From my deep files, mildly edited notes on a program at the Mary Pickford Theatre in May 2001. The clips I’ve linked to aren’t necessarily the ones Byron played.
The Library of Congress commissioned a new piece from jazz composer/clarinetist Don Byron to be premiered at a friday night concert, much of which I missed. But I didn’t miss the Thursday night program at the Mary Pickford Theatre, the small (it officially seats 64) venue where we [USED TO – ed.] run film series . The Music Division also asked Byron to program an evening at the Pickford, taken from the Jazz on Film guide.

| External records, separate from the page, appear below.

-- ==== Sys2Proof/Certificates/Slice0/Obligations.lean ====
section
/-! DEFINITION. The statements for the provers. Each docstring names the rules it rests on. Where a statement says what a
command answers, the state it names is the whole next state: everything it does not update is as it was. Three of the
model's own conventions stand in most statements: a timer is the moment of its expiry on the model's clock (log 8), a
request is served as `NextServed` and `serving` say (log 4), and reply fields are kept by name (log 15). -/

open Sys2Proof Sys2Proof.Machine

/-! ## The machine -/

/-- A step takes the command at the front of the queue and carries it out with the queue's rest; with none waiting, the
oldest request not yet served is served (R205; log 1). -/
def Obligations.StepRunsTheFrontCommand : Prop :=
  (∀ (c : Instr) (rest : List Instr) (s : State), s.pending = c :: rest →
    step s = exec c { s with pending := rest }) ∧
  ∀ (q : Request) (s : State), s.pending = [] → oldestUnserved s.requests = some q → step s = exec (requestInstr q) s

/-- RESET puts every slot at the values of R24, with the event flags clear and the shelves disabled. -/
def Obligations.ResetEmptiesEverySlot : Prop :=
  ∀ s : State, ∃ t, exec .reset s = .next t ∧
    (∀ i : Slot, let r := t.slot i
      (switchOn r = false ∧ spinHold r = true ∧ driveReset r = false ∧ r.unlocked = false ∧
        indicators r = (.off, .off)) ∧
      (r.occ = .empty ∧ r.adm = .off ∧ r.present = false ∧ r.active = false ∧ r.enabled = true ∧ r.armed = none ∧
        r.autostart = false ∧ r.cls = .off) ∧
      (r.drive = none ∧ r.run = none ∧ r.result = none ∧ r.attn = none ∧ r.identity = none) ∧
      (r.presTimer = none ∧ r.actTimer = none ∧ r.bootTimer = none ∧ r.unlockTimer = none ∧ r.locateTimer = none)) ∧
    (∀ c : Scope, t.flags[c] = 0#32) ∧ ∀ k : Shelf, (t.shelf k).enabled = false

/-- After reset: the shelf budgets (R25, R48), the poll intervals and the bus of each shelf (R59, R72), the attach
pass with its mismatches and node map (R79, R90, R92), the console rates (R167, R177), and the tables and the link
(R75, R101, R109, R132, R182, R184, R190, R200, R211, R217, R218). -/
def Obligations.ResetTablesAndLink : Prop :=
  let s := State.reset
  (∀ k : Shelf, (s.shelf k).limit = 120 ∧ (s.shelf k).idleDraw = 6 ∧ (s.shelf k).runDraw = 9 ∧
    (s.shelf k).inrushDraw = 22 ∧ (s.shelf k).spinWindow = 20 ∧ (s.shelf k).bootDelay = 4 ∧
    supplyStatus (s.shelf k) = .good ∧ currentLimit (s.shelf k) = 120 ∧ committed s k = 0 ∧ (s.shelf k).queue = []) ∧
  (∀ k : Shelf, (s.shelf k).pollSecs = 2 ∧ (s.shelf k).rate = .r115200 ∧ (s.shelf k).pass = .idle ∧
    (s.shelf k).mismatches = 0 ∧ (s.shelf k).phase = .free ∧ ∀ n : NodeIx, (s.shelf k).nodes[n] = .free) ∧
  (s.wakePattern = [] ∧ s.ruleCount = 0 ∧ s.defaultBin = 15 ∧ s.reworkBin = 14 ∧ s.shipCount = 0) ∧
  (∀ n : Fin 224, s.vectors[n] = .notifyClear) ∧ (∀ p : PlanIx, s.plans[p].count = 0) ∧
  (∀ b : BinIx, s.bins[b] = { capacity := 20, fill := 0, reserved := 0, hold := [] }) ∧
  (s.held = [] ∧ s.requests = [] ∧ s.busyList = [] ∧ s.replies = [] ∧ s.notices = [] ∧ s.sequence = 0) ∧
  ∀ c : Scope, s.enables[c] = scopeMask c
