-- ==== Sys2Proof/Laws/State.lean ====
section
/-! SUPPORT. The small lemmas of the state's updates: what an update of one slot, one shelf or one bin leaves of each
field, and what reading a slot, a shelf or a bin after it gives. -/

namespace Sys2Proof.Machine

/-! ## Fields that an update leaves alone -/

@[simp] theorem State.modSlot_shelves (s : State) (i : Slot) (f : SlotRec → SlotRec) : (s.modSlot i f).shelves = s.shelves := rfl
@[simp] theorem State.modSlot_wakePattern (s : State) (i : Slot) (f : SlotRec → SlotRec) : (s.modSlot i f).wakePattern = s.wakePattern := rfl
@[simp] theorem State.modSlot_vectors (s : State) (i : Slot) (f : SlotRec → SlotRec) : (s.modSlot i f).vectors = s.vectors := rfl
@[simp] theorem State.modSlot_plans (s : State) (i : Slot) (f : SlotRec → SlotRec) : (s.modSlot i f).plans = s.plans := rfl
@[simp] theorem State.modSlot_rules (s : State) (i : Slot) (f : SlotRec → SlotRec) : (s.modSlot i f).rules = s.rules := rfl
@[simp] theorem State.modSlot_ruleCount (s : State) (i : Slot) (f : SlotRec → SlotRec) : (s.modSlot i f).ruleCount = s.ruleCount := rfl
@[simp] theorem State.modSlot_defaultBin (s : State) (i : Slot) (f : SlotRec → SlotRec) : (s.modSlot i f).defaultBin = s.defaultBin := rfl
@[simp] theorem State.modSlot_reworkBin (s : State) (i : Slot) (f : SlotRec → SlotRec) : (s.modSlot i f).reworkBin = s.reworkBin := rfl
@[simp] theorem State.modSlot_bins (s : State) (i : Slot) (f : SlotRec → SlotRec) : (s.modSlot i f).bins = s.bins := rfl
@[simp] theorem State.modSlot_shipItems (s : State) (i : Slot) (f : SlotRec → SlotRec) : (s.modSlot i f).shipItems = s.shipItems := rfl
@[simp] theorem State.modSlot_shipCount (s : State) (i : Slot) (f : SlotRec → SlotRec) : (s.modSlot i f).shipCount = s.shipCount := rfl
@[simp] theorem State.modSlot_flags (s : State) (i : Slot) (f : SlotRec → SlotRec) : (s.modSlot i f).flags = s.flags := rfl
@[simp] theorem State.modSlot_enables (s : State) (i : Slot) (f : SlotRec → SlotRec) : (s.modSlot i f).enables = s.enables := rfl
@[simp] theorem State.modSlot_notices (s : State) (i : Slot) (f : SlotRec → SlotRec) : (s.modSlot i f).notices = s.notices := rfl
@[simp] theorem State.modSlot_sequence (s : State) (i : Slot) (f : SlotRec → SlotRec) : (s.modSlot i f).sequence = s.sequence := rfl
@[simp] theorem State.modSlot_held (s : State) (i : Slot) (f : SlotRec → SlotRec) : (s.modSlot i f).held = s.held := rfl
@[simp] theorem State.modSlot_lastHostByte (s : State) (i : Slot) (f : SlotRec → SlotRec) : (s.modSlot i f).lastHostByte = s.lastHostByte := rfl
@[simp] theorem State.modSlot_requests (s : State) (i : Slot) (f : SlotRec → SlotRec) : (s.modSlot i f).requests = s.requests := rfl
@[simp] theorem State.modSlot_busyList (s : State) (i : Slot) (f : SlotRec → SlotRec) : (s.modSlot i f).busyList = s.busyList := rfl
@[simp] theorem State.modSlot_replies (s : State) (i : Slot) (f : SlotRec → SlotRec) : (s.modSlot i f).replies = s.replies := rfl
@[simp] theorem State.modSlot_tx (s : State) (i : Slot) (f : SlotRec → SlotRec) : (s.modSlot i f).tx = s.tx := rfl
@[simp] theorem State.modSlot_startupSent (s : State) (i : Slot) (f : SlotRec → SlotRec) : (s.modSlot i f).startupSent = s.startupSent := rfl
@[simp] theorem State.modSlot_fastLink (s : State) (i : Slot) (f : SlotRec → SlotRec) : (s.modSlot i f).fastLink = s.fastLink := rfl
@[simp] theorem State.modSlot_baudsel (s : State) (i : Slot) (f : SlotRec → SlotRec) : (s.modSlot i f).baudsel = s.baudsel := rfl
@[simp] theorem State.modSlot_now (s : State) (i : Slot) (f : SlotRec → SlotRec) : (s.modSlot i f).now = s.now := rfl
@[simp] theorem State.modSlot_pending (s : State) (i : Slot) (f : SlotRec → SlotRec) : (s.modSlot i f).pending = s.pending := rfl

@[simp] theorem State.modShelf_slots (s : State) (k : Shelf) (f : ShelfRec → ShelfRec) : (s.modShelf k f).slots = s.slots := rfl
@[simp] theorem State.modShelf_wakePattern (s : State) (k : Shelf) (f : ShelfRec → ShelfRec) : (s.modShelf k f).wakePattern = s.wakePattern := rfl
@[simp] theorem State.modShelf_vectors (s : State) (k : Shelf) (f : ShelfRec → ShelfRec) : (s.modShelf k f).vectors = s.vectors := rfl
@[simp] theorem State.modShelf_plans (s : State) (k : Shelf) (f : ShelfRec → ShelfRec) : (s.modShelf k f).plans = s.plans := rfl
@[simp] theorem State.modShelf_rules (s : State) (k : Shelf) (f : ShelfRec → ShelfRec) : (s.modShelf k f).rules = s.rules := rfl
@[simp] theorem State.modShelf_ruleCount (s : State) (k : Shelf) (f : ShelfRec → ShelfRec) : (s.modShelf k f).ruleCount = s.ruleCount := rfl
@[simp] theorem State.modShelf_defaultBin (s : State) (k : Shelf) (f : ShelfRec → ShelfRec) : (s.modShelf k f).defaultBin = s.defaultBin := rfl
@[simp] theorem State.modShelf_reworkBin (s : State) (k : Shelf) (f : ShelfRec → ShelfRec) : (s.modShelf k f).reworkBin = s.reworkBin := rfl
@[simp] theorem State.modShelf_bins (s : State) (k : Shelf) (f : ShelfRec → ShelfRec) : (s.modShelf k f).bins = s.bins := rfl
@[simp] theorem State.modShelf_shipItems (s : State) (k : Shelf) (f : ShelfRec → ShelfRec) : (s.modShelf k f).shipItems = s.shipItems := rfl
@[simp] theorem State.modShelf_shipCount (s : State) (k : Shelf) (f : ShelfRec → ShelfRec) : (s.modShelf k f).shipCount = s.shipCount := rfl
@[simp] theorem State.modShelf_flags (s : State) (k : Shelf) (f : ShelfRec → ShelfRec) : (s.modShelf k f).flags = s.flags := rfl
@[simp] theorem State.modShelf_enables (s : State) (k : Shelf) (f : ShelfRec → ShelfRec) : (s.modShelf k f).enables = s.enables := rfl
@[simp] theorem State.modShelf_notices (s : State) (k : Shelf) (f : ShelfRec → ShelfRec) : (s.modShelf k f).notices = s.notices := rfl
@[simp] theorem State.modShelf_sequence (s : State) (k : Shelf) (f : ShelfRec → ShelfRec) : (s.modShelf k f).sequence = s.sequence := rfl
@[simp] theorem State.modShelf_held (s : State) (k : Shelf) (f : ShelfRec → ShelfRec) : (s.modShelf k f).held = s.held := rfl
@[simp] theorem State.modShelf_lastHostByte (s : State) (k : Shelf) (f : ShelfRec → ShelfRec) : (s.modShelf k f).lastHostByte = s.lastHostByte := rfl
@[simp] theorem State.modShelf_requests (s : State) (k : Shelf) (f : ShelfRec → ShelfRec) : (s.modShelf k f).requests = s.requests := rfl
@[simp] theorem State.modShelf_busyList (s : State) (k : Shelf) (f : ShelfRec → ShelfRec) : (s.modShelf k f).busyList = s.busyList := rfl
@[simp] theorem State.modShelf_replies (s : State) (k : Shelf) (f : ShelfRec → ShelfRec) : (s.modShelf k f).replies = s.replies := rfl
@[simp] theorem State.modShelf_tx (s : State) (k : Shelf) (f : ShelfRec → ShelfRec) : (s.modShelf k f).tx = s.tx := rfl
@[simp] theorem State.modShelf_startupSent (s : State) (k : Shelf) (f : ShelfRec → ShelfRec) : (s.modShelf k f).startupSent = s.startupSent := rfl
@[simp] theorem State.modShelf_fastLink (s : State) (k : Shelf) (f : ShelfRec → ShelfRec) : (s.modShelf k f).fastLink = s.fastLink := rfl
@[simp] theorem State.modShelf_baudsel (s : State) (k : Shelf) (f : ShelfRec → ShelfRec) : (s.modShelf k f).baudsel = s.baudsel := rfl
@[simp] theorem State.modShelf_now (s : State) (k : Shelf) (f : ShelfRec → ShelfRec) : (s.modShelf k f).now = s.now := rfl
@[simp] theorem State.modShelf_pending (s : State) (k : Shelf) (f : ShelfRec → ShelfRec) : (s.modShelf k f).pending = s.pending := rfl
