theorem ite_keeps {a b : State} {c : Prop} [Decidable c] (ha : P a) (hb : P b) : P (if c then a else b) := by
  split <;> assumption

theorem ite_fst_keeps {α : Type} {a b : State × α} {c : Prop} [Decidable c] (ha : P a.1) (hb : P b.1) :
    P (if c then a else b).1 := by
  split <;> assumption

theorem foldl_keeps {α : Type} {f : State → α → State} (hf : ∀ t a, P t → P (f t a)) (l : List α) {t : State} (h : P t) :
    P (l.foldl f t) := by
  induction l generalizing t with
  | nil => exact h
  | cons a l ih => exact ih (hf _ a h)

theorem modRun_keeps (hP : Plain P) {t : State} (i : Slot) (f : Run → Run) (h : P t) : P (t.modRun i f) :=
  hP.modSlot _ _ (by intro; exact ⟨⟨rfl, rfl, rfl, rfl, rfl, rfl, rfl⟩, rfl⟩) h

theorem modDrive_keeps (hP : Plain P) {t : State} (i : Slot) (f : DrivePart → DrivePart) (hf : ∀ d, (f d).node = d.node)
    (h : P t) : P (t.modDrive i f) := by
  refine hP.modSlot _ _ ?_ h
  intro r
  refine ⟨⟨rfl, rfl, rfl, rfl, rfl, rfl, rfl⟩, ?_⟩
  cases hd : r.drive <;> simp [nodeOf, hd, hf]

theorem enterLadder_same (o : Occupancy) (r : SlotRec) :
    SameHold (enterLadder o r) r ∧ nodeOf (enterLadder o r) = nodeOf r := by
  unfold enterLadder
  split
  · split <;> exact ⟨⟨rfl, rfl, rfl, rfl, rfl, rfl, rfl⟩, rfl⟩
  · exact ⟨⟨rfl, rfl, rfl, rfl, rfl, rfl, rfl⟩, rfl⟩
  · exact ⟨⟨rfl, rfl, rfl, rfl, rfl, rfl, rfl⟩, rfl⟩

theorem setOcc_keeps (hP : Plain P) {t : State} (i : Slot) (o : Occupancy) (h : P t) : P (setOcc i o t) := by
  unfold setOcc
  have hs : P (t.modSlot i fun r =>
      let r := enterLadder o { r with occ := o }
      if o = .testing ∨ (t.slot i).occ = .testing then clearProgress r else r) := by
    apply hP.modSlot _ _ _ h
    intro r
    dsimp only
    split
    · exact enterLadder_same o _
    · exact enterLadder_same o _
  exact ite_keeps h (ite_keeps (hP.raiseSlot _ _ hs) hs)


/-! ## Slots -/

/-! ## Reports -/

theorem tellRunner_keeps (hP : Plain P) {t : State} (i : Slot) (kind : ReportKind) (owesClear : Bool) (h : P t) :
    P (tellRunner i kind owesClear t) := by
  unfold tellRunner
  try dsimp only
  repeat' first
    | with_reducible exact h
    | with_reducible apply ite_keeps
    | with_reducible apply ite_fst_keeps
    | (with_reducible refine hP.modSlot _ _ ?_ ?_; focus (intro r; exact ⟨⟨rfl, rfl, rfl, rfl, rfl, rfl, rfl⟩, rfl⟩))

theorem dropRun_keeps (hP : Plain P) {t : State} (i : Slot) (h : P t) :
    P (dropRun i t) := by
  unfold dropRun
  try dsimp only
  repeat' first
    | with_reducible exact h
    | with_reducible apply ite_keeps
    | with_reducible apply ite_fst_keeps
    | (with_reducible refine hP.modSlot _ _ ?_ ?_; focus (intro r; exact ⟨⟨rfl, rfl, rfl, rfl, rfl, rfl, rfl⟩, rfl⟩))

theorem staleAtResume_keeps (hP : Plain P) {t : State} (i : Slot) (h : P t) : P (staleAtResume i t) := by
  unfold staleAtResume
  exact hP.modSlot _ _ (fun _ => ⟨⟨rfl, rfl, rfl, rfl, rfl, rfl, rfl⟩, rfl⟩) h

theorem markIncomplete_keeps (hP : Plain P) {t : State} (i : Slot) (h : P t) :
    P (markIncomplete i t) := by
  unfold markIncomplete
  try dsimp only
  repeat' first
    | with_reducible exact h
    | with_reducible apply ite_keeps
    | with_reducible apply ite_fst_keeps
    | with_reducible apply modRun_keeps hP

/-! ## Defect store -/

theorem earlyStopTest_keeps (hP : Plain P) {t : State} (i : Slot) (p : Plan) (h : P t) :
    P (earlyStopTest i p t) := by
  unfold earlyStopTest
  try dsimp only
  repeat' first
    | with_reducible exact h
    | with_reducible apply ite_keeps
    | with_reducible apply ite_fst_keeps
    | with_reducible apply hP.raiseSlot
    | with_reducible apply tellRunner_keeps hP
    | (with_reducible refine hP.modSlot _ _ ?_ ?_; focus (intro r; exact ⟨⟨rfl, rfl, rfl, rfl, rfl, rfl, rfl⟩, rfl⟩))

theorem insertReport_keeps (hP : Plain P) {t : State} (i : Slot) (phase : Nat) (rep : DefectReport) (h : P t) :
    P (insertReport i phase rep t) := by
  unfold insertReport
  split
  · next d run hd hr =>
    split
    · exact hP.raiseSlot _ _ h
    · next hc =>
      dsimp only
      apply earlyStopTest_keeps hP
      have hi := hP.insert (s := t) i
        { head := rep.head, cls := rep.cls, origin := originOf t run phase, phase := phase, start := rep.start,
          length := min rep.length (d.maxLba - rep.start + 1) } (by simp only [not_or, not_lt] at hc; dsimp only; omega) h
      exact ite_keeps (hP.raiseSlot _ _ (markIncomplete_keeps hP _ hi)) hi
  · exact h

theorem deliver_keeps (hP : Plain P) {t : State} (i : Slot) (phase : Nat) (reports : List DefectReport) (h : P t) :
    P (deliver i phase reports t) :=
  foldl_keeps (fun _ _ h => insertReport_keeps hP _ _ _ h) _ h

/-! ## Factory bus -/

theorem launch_keeps (hP : Plain P) {t : State} (k : Shelf) (it : Item) (h : P t) :
    P (launch k it t) := by
  unfold launch
  try dsimp only
  repeat' first
    | with_reducible exact h
    | with_reducible apply ite_keeps
    | with_reducible apply ite_fst_keeps
    | (with_reducible refine hP.modShelf _ _ ?_ ?_; focus (intro r; exact ⟨⟨rfl, rfl, rfl, rfl, rfl, rfl, rfl, rfl⟩, rfl, rfl⟩))

theorem option_or_keeps {a b : Option State} (ha : ∀ u ∈ a, P u) (hb : ∀ u ∈ b, P u) :
    ∀ u ∈ a.or b, P u := by
  cases a with
  | none => simpa using hb
  | some x => simpa using ha

theorem takeAttach_keeps (hP : Plain P) {t : State} (k : Shelf) (h : P t) : ∀ u ∈ takeAttach k t, P u := by
  unfold takeAttach
  split
  · rintro u hu
    obtain rfl := Option.mem_some.1 hu
    exact launch_keeps hP _ _ (hP.modShelf _ _ (by intro; exact ⟨⟨rfl, rfl, rfl, rfl, rfl, rfl, rfl, rfl⟩, rfl, rfl⟩) h)
  · intro u hu
    exact absurd hu (Option.not_mem_none u)

theorem takeWide_keeps (hP : Plain P) {t : State} (k : Shelf) (h : P t) : ∀ u ∈ takeWide k t, P u := by
  unfold takeWide
  split
  · rintro u hu
    obtain rfl := Option.mem_some.1 hu
    exact launch_keeps hP _ _ (hP.modShelf _ _ (by intro; exact ⟨⟨rfl, rfl, rfl, rfl, rfl, rfl, rfl, rfl⟩, rfl, rfl⟩) h)
  · intro u hu
    exact absurd hu (Option.not_mem_none u)

theorem takeTestReset_keeps (hP : Plain P) {t : State} (k : Shelf) (h : P t) : ∀ u ∈ takeTestReset k t, P u := by
  intro u hu
  obtain ⟨it, -, rfl⟩ := Option.mem_map.1 hu
  exact launch_keeps hP _ _ (hP.modShelf _ _ (by intro; exact ⟨⟨rfl, rfl, rfl, rfl, rfl, rfl, rfl, rfl⟩, rfl, rfl⟩) h)

theorem takeSlotItem_keeps (hP : Plain P) {t : State} (c : BusClass) (k : Shelf) (h : P t) :
    ∀ u ∈ takeSlotItem c k t, P u := by
  intro u hu
  obtain ⟨it, -, rfl⟩ := Option.mem_map.1 hu
  exact launch_keeps hP _ _ (hP.modShelf _ _ (by intro; exact ⟨⟨rfl, rfl, rfl, rfl, rfl, rfl, rfl, rfl⟩, rfl, rfl⟩) h)

theorem choose_keeps (hP : Plain P) {t : State} (k : Shelf) (h : P t) : P (choose k t) := by
  have key := option_or_keeps (takeAttach_keeps hP k h) <| option_or_keeps (takeWide_keeps hP k h) <|
    option_or_keeps (takeSlotItem_keeps hP .attention k h) <| option_or_keeps (takeTestReset_keeps hP k h) <|
    option_or_keeps (takeSlotItem_keeps hP .control k h) <| option_or_keeps (takeSlotItem_keeps hP .fetch k h) <|
    option_or_keeps (takeSlotItem_keeps hP .ship k h) (takeSlotItem_keeps hP .poll k h)
  unfold choose
  revert key
  generalize Option.or _ _ = o
  intro key
  cases o with
  | none => simpa using hP.modShelf _ _ (by intro; exact ⟨⟨rfl, rfl, rfl, rfl, rfl, rfl, rfl, rfl⟩, rfl, rfl⟩) h
  | some u => exact key u rfl

theorem kick_keeps (hP : Plain P) {t : State} (k : Shelf) (h : P t) :
    P (kick k t) := by
  unfold kick
  try dsimp only
  repeat' first
    | with_reducible exact h
    | with_reducible apply ite_keeps
    | with_reducible apply ite_fst_keeps
    | with_reducible apply choose_keeps hP

theorem submitAttach_keeps (hP : Plain P) {t : State} (k : Shelf) (cmd : BusCmd) (h : P t) :
    P (submitAttach k cmd t) := by
  unfold submitAttach
  try dsimp only
  repeat' first
    | with_reducible exact h
    | with_reducible apply ite_keeps
    | with_reducible apply ite_fst_keeps
    | with_reducible apply kick_keeps hP
    | (with_reducible refine hP.modShelf _ _ ?_ ?_; focus (intro r; exact ⟨⟨rfl, rfl, rfl, rfl, rfl, rfl, rfl, rfl⟩, rfl, rfl⟩))

theorem submitWide_keeps (hP : Plain P) {t : State} (k : Shelf) (cmd : BusCmd) (h : P t) :
    P (submitWide k cmd t) := by
  unfold submitWide
  try dsimp only
  repeat' first
    | with_reducible exact h
    | with_reducible apply ite_keeps
    | with_reducible apply ite_fst_keeps
    | with_reducible apply kick_keeps hP
    | (with_reducible refine hP.modShelf _ _ ?_ ?_; focus (intro r; exact ⟨⟨rfl, rfl, rfl, rfl, rfl, rfl, rfl, rfl⟩, rfl, rfl⟩))

theorem submitReset_keeps (hP : Plain P) {t : State} (k : Shelf) (h : P t) :
    P (submitReset k t) := by
  unfold submitReset
  try dsimp only
  repeat' first
    | with_reducible exact h
    | with_reducible apply ite_keeps
    | with_reducible apply ite_fst_keeps
    | with_reducible apply kick_keeps hP
    | (with_reducible refine hP.modShelf _ _ ?_ ?_; focus (intro r; exact ⟨⟨rfl, rfl, rfl, rfl, rfl, rfl, rfl, rfl⟩, rfl, rfl⟩))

Armed with a stack of tapes and DVDs, many from his own collection, Byron took the opportunity to show a wide range of his tastes in film music.
He began with a series of musical performances on film. Some jazz, some not: dancer Freddi Washington shaking to “Black and tan fantasy”; Morris Day and the Time from Purple Rain; Monk performing “Just a gigolo” from the documentary Straight No Chaser .
Then he opened up. Byron cued a clip from Spike Jones’s tv show: a stout balding gentleman seriously croons “Cocktails for two.” When he gets to the end of the line “that overlooks the avenue”, two gas-guzzling sedans appear from stage wings and crash in front of him, sending a ball of fire briefly into the kinescoped ether. The square-jawed Jones, dressed in a loud suit criss-crossed with bold comic-book lines, chases a brunette around the stage. Later, the brunette chases Spike’s pants, wandering around the stage disarmingly torso-less. This isn’t the clip Byron showed (I can’t find it on YouTube), but it has some of the same elements and gives you an idea of the Jones aesthetic:
Next, a tribute to some of his favorite film music composers, including Henry Mancini. Byron respects the way Mancini played with jazz and dissonance. Clips: the percussive intro and other selections from Charade, and the famous opening shot of Touch of Evil, where Mancini uses the ticking of a time bomb (the first thing you see onscreen) for the rhythm of his quasi-Latin (they’re crossing borders) theme. In the restored Touch of Evil, the are credits removed from this sequence — not a bad thing — but the Mancini theme is taken out as well, though parts of it can be heard playing from a nightclub that Charlton Heston and Janet Leigh walk past. Here’s the version with credits:
Other clips:
Bernard Hermann’s music in Vertigo: the shot where Kim Novak and James Stewart go around on the lazy susan; and the climax.
Takemitsu’s score for the great battle scene in Ran; the sounds of battle are muted, so all you can hear is the beautifully mournful music.
Appropriated Orientalism:
Lalo Schifrin for Enter the Dragon.
Carl Stalling for”Operation Snafu,” one of a series of Looney Toons produced (by a company led by Theodore “Dr. Seuss” Geisel”) as WWII propaganda.
John Corigiliano’s score for Altered States, which Byron offered as an example of really intrusive film music (the clip was of William Hurt’s peyote trip). As Byron said, really killing stuff.
The Heiress, a Montgomery Clift/Olivia DeHaviland melodrama with score by Aaron Copland.
A brief audience exchange:
BYRON, talking about Olivia DeHaviland in THE HEIRESS: She was bad.
SEPTUAGENARIAN PICKFORD REGULAR, incredulously: You’re saying she was bad?
BYRON: In a good way. In my community, bad means something
different from what it means in your community. And I respect
that.
Under “adapatations,” Byron ran an Ernie Kovacs clip set to Stravinsky’s Firebird.
Another adapation: the prison riot scene from Natural Born Killers set to music by Nusrat Fateh Ali Khan. Byron noted the complete disconnect between music that was likely about God, and the horrific scene of carnage. Yet somehow it worked — why?
Byron ended with a clip of Ernie Kovacs “Nairobi trio” routine. Three actors in monkey masks; one handed a second blocks; a third played vibes to “Solfeggio”. A diverse and illuminating program.